> [Work to be completed] Search the entries below for the string "history" and copy the lines that hold it.

> [Exercise material]
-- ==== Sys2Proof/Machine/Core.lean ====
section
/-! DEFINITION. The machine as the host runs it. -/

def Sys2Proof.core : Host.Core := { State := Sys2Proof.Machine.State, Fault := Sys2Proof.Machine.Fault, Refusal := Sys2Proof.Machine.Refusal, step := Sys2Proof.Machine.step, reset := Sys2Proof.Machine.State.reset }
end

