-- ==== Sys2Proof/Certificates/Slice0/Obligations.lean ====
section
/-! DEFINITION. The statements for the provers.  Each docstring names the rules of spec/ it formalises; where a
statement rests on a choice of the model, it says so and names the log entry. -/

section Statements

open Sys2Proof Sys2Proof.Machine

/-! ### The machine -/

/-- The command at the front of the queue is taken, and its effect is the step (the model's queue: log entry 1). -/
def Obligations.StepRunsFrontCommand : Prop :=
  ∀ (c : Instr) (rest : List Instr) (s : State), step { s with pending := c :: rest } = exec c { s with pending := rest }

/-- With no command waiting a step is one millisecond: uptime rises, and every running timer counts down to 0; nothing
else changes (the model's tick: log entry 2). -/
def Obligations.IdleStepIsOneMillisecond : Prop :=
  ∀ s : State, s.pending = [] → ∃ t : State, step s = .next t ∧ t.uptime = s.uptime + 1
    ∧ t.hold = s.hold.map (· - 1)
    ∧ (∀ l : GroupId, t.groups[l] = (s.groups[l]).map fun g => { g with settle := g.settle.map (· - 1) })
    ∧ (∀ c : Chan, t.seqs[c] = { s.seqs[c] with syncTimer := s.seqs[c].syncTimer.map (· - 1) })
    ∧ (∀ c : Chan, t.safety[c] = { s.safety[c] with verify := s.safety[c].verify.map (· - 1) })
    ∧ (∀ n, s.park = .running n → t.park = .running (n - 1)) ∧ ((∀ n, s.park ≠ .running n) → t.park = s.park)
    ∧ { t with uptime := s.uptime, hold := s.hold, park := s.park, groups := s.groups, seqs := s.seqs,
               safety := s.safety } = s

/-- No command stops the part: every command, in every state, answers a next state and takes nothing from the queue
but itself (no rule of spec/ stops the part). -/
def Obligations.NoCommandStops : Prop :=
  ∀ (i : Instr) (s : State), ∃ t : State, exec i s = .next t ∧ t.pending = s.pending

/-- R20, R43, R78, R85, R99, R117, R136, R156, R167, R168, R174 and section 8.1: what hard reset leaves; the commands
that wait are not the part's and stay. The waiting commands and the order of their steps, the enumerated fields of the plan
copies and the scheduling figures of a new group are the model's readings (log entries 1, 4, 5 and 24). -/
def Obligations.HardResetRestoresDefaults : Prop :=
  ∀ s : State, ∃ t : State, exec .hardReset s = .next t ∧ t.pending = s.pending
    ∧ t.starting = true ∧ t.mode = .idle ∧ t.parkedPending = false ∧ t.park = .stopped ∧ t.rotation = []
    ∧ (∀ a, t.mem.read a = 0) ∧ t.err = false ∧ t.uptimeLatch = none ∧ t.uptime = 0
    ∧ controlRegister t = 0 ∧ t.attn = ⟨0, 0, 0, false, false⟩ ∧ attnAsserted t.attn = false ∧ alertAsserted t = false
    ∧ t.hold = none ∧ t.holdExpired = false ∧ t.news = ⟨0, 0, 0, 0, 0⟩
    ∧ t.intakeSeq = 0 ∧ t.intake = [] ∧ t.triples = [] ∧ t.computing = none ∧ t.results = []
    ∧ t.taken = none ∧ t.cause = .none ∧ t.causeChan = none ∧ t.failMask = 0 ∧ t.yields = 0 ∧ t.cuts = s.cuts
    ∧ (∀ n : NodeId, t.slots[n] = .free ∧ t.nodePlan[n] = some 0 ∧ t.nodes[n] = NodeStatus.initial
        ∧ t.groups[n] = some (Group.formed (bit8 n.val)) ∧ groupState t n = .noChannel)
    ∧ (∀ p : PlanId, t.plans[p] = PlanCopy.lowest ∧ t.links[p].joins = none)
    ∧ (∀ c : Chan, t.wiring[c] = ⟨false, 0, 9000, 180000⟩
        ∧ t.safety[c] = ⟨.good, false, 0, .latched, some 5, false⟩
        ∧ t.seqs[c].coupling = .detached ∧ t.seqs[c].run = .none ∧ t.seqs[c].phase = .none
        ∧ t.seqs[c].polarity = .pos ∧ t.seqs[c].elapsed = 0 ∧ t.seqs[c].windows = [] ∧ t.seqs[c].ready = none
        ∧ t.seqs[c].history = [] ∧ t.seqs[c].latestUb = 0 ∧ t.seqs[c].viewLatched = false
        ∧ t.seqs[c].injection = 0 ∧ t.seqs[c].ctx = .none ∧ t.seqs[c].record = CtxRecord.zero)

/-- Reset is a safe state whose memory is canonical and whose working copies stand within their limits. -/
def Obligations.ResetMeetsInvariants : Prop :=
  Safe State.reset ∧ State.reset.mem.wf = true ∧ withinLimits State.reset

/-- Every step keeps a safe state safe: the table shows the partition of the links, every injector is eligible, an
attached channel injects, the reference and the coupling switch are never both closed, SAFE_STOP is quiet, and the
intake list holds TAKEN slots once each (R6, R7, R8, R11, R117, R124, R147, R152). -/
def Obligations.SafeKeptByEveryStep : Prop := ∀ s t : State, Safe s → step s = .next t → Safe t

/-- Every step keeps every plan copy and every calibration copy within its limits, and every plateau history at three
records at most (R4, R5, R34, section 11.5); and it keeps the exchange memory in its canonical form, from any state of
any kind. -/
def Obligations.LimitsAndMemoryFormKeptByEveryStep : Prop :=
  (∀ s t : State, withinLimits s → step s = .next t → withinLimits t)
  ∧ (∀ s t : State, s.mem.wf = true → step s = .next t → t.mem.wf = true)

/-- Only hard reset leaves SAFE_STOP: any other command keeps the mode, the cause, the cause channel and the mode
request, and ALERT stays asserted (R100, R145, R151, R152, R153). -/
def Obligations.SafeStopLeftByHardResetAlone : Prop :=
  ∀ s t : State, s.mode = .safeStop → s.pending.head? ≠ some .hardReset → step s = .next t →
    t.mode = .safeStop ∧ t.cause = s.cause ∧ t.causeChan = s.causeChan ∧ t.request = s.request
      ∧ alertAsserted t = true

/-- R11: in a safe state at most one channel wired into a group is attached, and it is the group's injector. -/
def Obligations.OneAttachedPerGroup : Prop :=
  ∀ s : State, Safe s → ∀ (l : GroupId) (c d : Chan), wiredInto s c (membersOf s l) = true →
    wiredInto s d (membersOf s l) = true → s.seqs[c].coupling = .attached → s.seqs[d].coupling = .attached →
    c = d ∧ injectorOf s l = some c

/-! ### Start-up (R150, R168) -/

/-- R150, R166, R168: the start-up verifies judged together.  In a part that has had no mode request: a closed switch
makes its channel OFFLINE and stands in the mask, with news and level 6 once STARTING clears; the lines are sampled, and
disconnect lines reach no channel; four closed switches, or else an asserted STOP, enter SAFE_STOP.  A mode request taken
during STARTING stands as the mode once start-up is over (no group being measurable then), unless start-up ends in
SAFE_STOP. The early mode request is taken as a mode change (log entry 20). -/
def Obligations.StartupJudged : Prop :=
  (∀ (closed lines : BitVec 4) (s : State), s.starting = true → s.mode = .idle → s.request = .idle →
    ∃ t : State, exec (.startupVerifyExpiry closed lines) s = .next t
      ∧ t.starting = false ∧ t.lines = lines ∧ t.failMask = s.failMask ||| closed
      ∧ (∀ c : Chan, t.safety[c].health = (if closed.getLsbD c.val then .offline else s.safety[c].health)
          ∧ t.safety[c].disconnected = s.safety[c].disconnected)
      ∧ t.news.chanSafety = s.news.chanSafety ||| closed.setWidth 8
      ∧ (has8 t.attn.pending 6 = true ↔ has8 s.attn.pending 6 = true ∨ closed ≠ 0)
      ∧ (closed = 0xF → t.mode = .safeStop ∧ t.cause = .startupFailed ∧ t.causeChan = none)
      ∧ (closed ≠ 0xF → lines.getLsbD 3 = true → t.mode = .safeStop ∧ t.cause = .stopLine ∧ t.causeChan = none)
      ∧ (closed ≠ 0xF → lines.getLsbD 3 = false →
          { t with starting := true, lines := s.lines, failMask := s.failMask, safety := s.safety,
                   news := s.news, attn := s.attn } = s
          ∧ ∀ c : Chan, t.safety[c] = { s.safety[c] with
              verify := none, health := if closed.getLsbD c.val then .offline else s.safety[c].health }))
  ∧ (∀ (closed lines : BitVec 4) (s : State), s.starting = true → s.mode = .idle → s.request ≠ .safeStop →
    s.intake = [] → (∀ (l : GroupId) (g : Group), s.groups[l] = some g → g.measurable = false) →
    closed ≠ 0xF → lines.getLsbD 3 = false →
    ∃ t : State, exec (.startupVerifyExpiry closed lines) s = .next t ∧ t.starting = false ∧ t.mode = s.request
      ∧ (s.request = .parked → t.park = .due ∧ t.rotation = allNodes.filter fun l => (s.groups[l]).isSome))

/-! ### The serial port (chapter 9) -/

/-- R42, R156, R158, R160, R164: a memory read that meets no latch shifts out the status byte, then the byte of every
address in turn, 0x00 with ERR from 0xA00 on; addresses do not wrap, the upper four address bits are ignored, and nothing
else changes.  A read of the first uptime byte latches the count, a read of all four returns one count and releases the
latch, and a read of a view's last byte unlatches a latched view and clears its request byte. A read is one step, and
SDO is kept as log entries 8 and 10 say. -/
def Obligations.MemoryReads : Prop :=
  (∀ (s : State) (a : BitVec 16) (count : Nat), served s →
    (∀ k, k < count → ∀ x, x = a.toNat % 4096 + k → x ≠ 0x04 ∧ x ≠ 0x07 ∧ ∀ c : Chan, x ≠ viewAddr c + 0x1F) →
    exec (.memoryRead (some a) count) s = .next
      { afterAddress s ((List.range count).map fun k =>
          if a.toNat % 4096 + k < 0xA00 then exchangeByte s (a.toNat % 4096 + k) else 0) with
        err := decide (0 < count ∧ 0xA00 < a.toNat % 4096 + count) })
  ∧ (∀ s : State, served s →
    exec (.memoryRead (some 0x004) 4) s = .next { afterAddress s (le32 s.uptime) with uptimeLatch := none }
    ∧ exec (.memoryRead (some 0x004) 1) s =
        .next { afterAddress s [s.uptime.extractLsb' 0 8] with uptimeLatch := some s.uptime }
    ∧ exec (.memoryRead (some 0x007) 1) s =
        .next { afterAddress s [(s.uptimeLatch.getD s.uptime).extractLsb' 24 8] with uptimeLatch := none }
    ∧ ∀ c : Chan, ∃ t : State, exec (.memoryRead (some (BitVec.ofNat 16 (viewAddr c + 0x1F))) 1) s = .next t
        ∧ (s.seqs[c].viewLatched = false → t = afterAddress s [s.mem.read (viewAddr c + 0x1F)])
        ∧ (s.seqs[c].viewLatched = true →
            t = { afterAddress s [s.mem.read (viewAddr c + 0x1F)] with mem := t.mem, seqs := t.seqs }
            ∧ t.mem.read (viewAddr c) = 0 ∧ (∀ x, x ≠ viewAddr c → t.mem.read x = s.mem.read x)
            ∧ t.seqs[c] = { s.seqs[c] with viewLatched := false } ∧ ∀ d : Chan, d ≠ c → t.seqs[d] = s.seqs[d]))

> [Answer to this task]
        ∧ t.seqs[c].history = [] ∧ t.seqs[c].latestUb = 0 ∧ t.seqs[c].viewLatched = false
/-- Every step keeps every plan copy and every calibration copy within its limits, and every plateau history at three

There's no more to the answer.